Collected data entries

-- ==== Sys2Proof/Laws/Scan.lean ====
section
/-! SUPPORT. Sys2Proof/Laws/Scan.lean: CRC-32 tells blocks apart that differ early and go on alike, and what that says of the
scan of the settings (R649). -/

namespace Sys2Proof.Machine

/-- A bit of CRC-32 takes different remainders to different ones. -/
theorem crcBit_inj {a b : Nat} (ha : a < 2 ^ 32) (hb : b < 2 ^ 32)
    (h : (if a % 2 = 1 then a / 2 ^^^ 0xEDB88320 else a / 2) = if b % 2 = 1 then b / 2 ^^^ 0xEDB88320 else b / 2) : a = b := by
  have top : ∀ x, x < 2 ^ 32 → ∀ y, y < 2 ^ 32 → x / 2 ^^^ 0xEDB88320 ≠ y / 2 := fun x hx y hy e => by
    have ht := congrArg (Nat.testBit · 31) e
    simp only [Nat.testBit_xor] at ht
    rw [Nat.testBit_lt_two_pow (by omega : x / 2 < 2 ^ 31), Nat.testBit_lt_two_pow (by omega : y / 2 < 2 ^ 31)] at ht
    exact absurd ht (by decide)
  by_cases h1 : a % 2 = 1 <;> by_cases h2 : b % 2 = 1 <;> simp only [h1, h2, if_true, if_false] at h
  · have := Nat.xor_left_inj.1 h; omega
  · exact absurd h (top a ha b hb)
  · exact absurd h.symm (top b hb a ha)
  · omega

/-- A bit of CRC-32 stays within 32 bits. -/
theorem crcBit_lt {a : Nat} (ha : a < 2 ^ 32) : (if a % 2 = 1 then a / 2 ^^^ 0xEDB88320 else a / 2) < 2 ^ 32 := by
  split
  · exact Nat.xor_lt_two_pow (by omega) (by decide)
  · omega

/-- What holds of both of two folds' starts, and is kept by a step, holds of both ends. -/
theorem foldl_pair {α β : Type} {P : β → β → Prop} {f : β → α → β} (hf : ∀ a b x, P a b → P (f a x) (f b x)) :
    ∀ (l : List α) {a b : β}, P a b → P (l.foldl f a) (l.foldl f b)
  | [], _, _, h => h
  | x :: l, _, _, h => foldl_pair hf l (hf _ _ x h)

/-- CRC-32 tells two blocks apart that begin with different remainders and go on alike. -/
theorem crc32_ne {p q m : List Nat} (h : crc32 p ≠ crc32 q) (hp : crc32 p < 2 ^ 32) (hq : crc32 q < 2 ^ 32) :
    crc32 (p ++ m) ≠ crc32 (q ++ m) := by
  have back : ∀ x : Nat, (x ^^^ 0xFFFFFFFF) ^^^ 0xFFFFFFFF = x := fun x => by rw [Nat.xor_assoc, Nat.xor_self, Nat.xor_zero]
  unfold crc32 at *
  rw [List.foldl_append, List.foldl_append]
  intro e
  have e := Nat.xor_left_inj.1 e
  revert e
  refine (foldl_pair (P := fun a b => a < 2 ^ 32 ∧ b < 2 ^ 32 ∧ a ≠ b) ?_ m ⟨?_, ?_, fun e => h (by rw [e])⟩).2.2
  · intro a b x ⟨ha, hb, hn⟩
    refine foldl_pair (P := fun a b => a < 2 ^ 32 ∧ b < 2 ^ 32 ∧ a ≠ b)
      (fun a b _ ⟨ha, hb, hn⟩ => ⟨crcBit_lt ha, crcBit_lt hb, fun e => hn (crcBit_inj ha hb e)⟩) _ ⟨?_, ?_, fun e => hn (Nat.xor_left_inj.1 e)⟩
    · exact Nat.xor_lt_two_pow ha (by omega)
    · exact Nat.xor_lt_two_pow hb (by omega)
  · rw [← back (p.foldl _ _)]; exact Nat.xor_lt_two_pow hp (by decide)
  · rw [← back (q.foldl _ _)]; exact Nat.xor_lt_two_pow hq (by decide)

/-- The first setting of the scan, and that no other has its key. -/
theorem scan_first : ∃ l, scanFields = R.PST_CTRL.SYNC_EN :: l ∧ (l.all fun f => fieldKey f != fieldKey R.PST_CTRL.SYNC_EN) = true :=
  ⟨scanFields.tail, List.eq_cons_of_mem_head? (by
    show scanFields.head? = some R.PST_CTRL.SYNC_EN
    decide +kernel), by decide +kernel⟩

/-- An upset whose CRC differs fails the scan. -/
theorem scan_fails {s : State} (hu : s.boot.upset.isEmpty = false) (hc : scanCrc (get s) ≠ scanCrc (refValue s)) : scanFails s = true := by
  unfold scanFails
  rw [hu, decide_eq_true hc]
  rfl

/-- Scans of values that agree but in the first setting have different CRCs, where that setting's words have. -/
theorem scan_ne {v w : Field → Nat} (h : ∀ f, fieldKey f ≠ fieldKey R.PST_CTRL.SYNC_EN → v f = w f)
    (hv : v R.PST_CTRL.SYNC_EN = 0) (hw : w R.PST_CTRL.SYNC_EN = 1) : scanCrc v ≠ scanCrc w := by
  obtain ⟨l, hs, hk⟩ := scan_first
  have hr : l.flatMap (fun f => leBytes 4 (v f)) = l.flatMap fun f => leBytes 4 (w f) :=
    List.flatMap_congr fun f hf => by rw [h f (by simpa using List.all_eq_true.1 hk f hf)]
  unfold scanCrc
  rw [hs, List.flatMap_cons, List.flatMap_cons, hr, hv, hw]
  exact crc32_ne (by decide +kernel) (by decide +kernel) (by decide +kernel)

/-- A setting that was not upset is its own reference. -/
theorem ref_other {s : State} {f : Field} {k v : Nat} (hu : s.boot.upset = [(k, v)]) (h : fieldKey f ≠ k) : get s f = refValue s f := by
  simp [refValue, hu, Ne.symm h]

end Sys2Proof.Machine
end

Problem details
Copy range, inclusive: the line holding "hb (by omega)" to the line holding "its key. -/". Reproduce exactly those lines of the records above and no others.

Output of the exercise
    · exact Nat.xor_lt_two_pow hb (by omega)
  · rw [← back (p.foldl _ _)]; exact Nat.xor_lt_two_pow hp (by decide)
  · rw [← back (q.foldl _ _)]; exact Nat.xor_lt_two_pow hq (by decide)

/-- The first setting of the scan, and that no other has its key. -/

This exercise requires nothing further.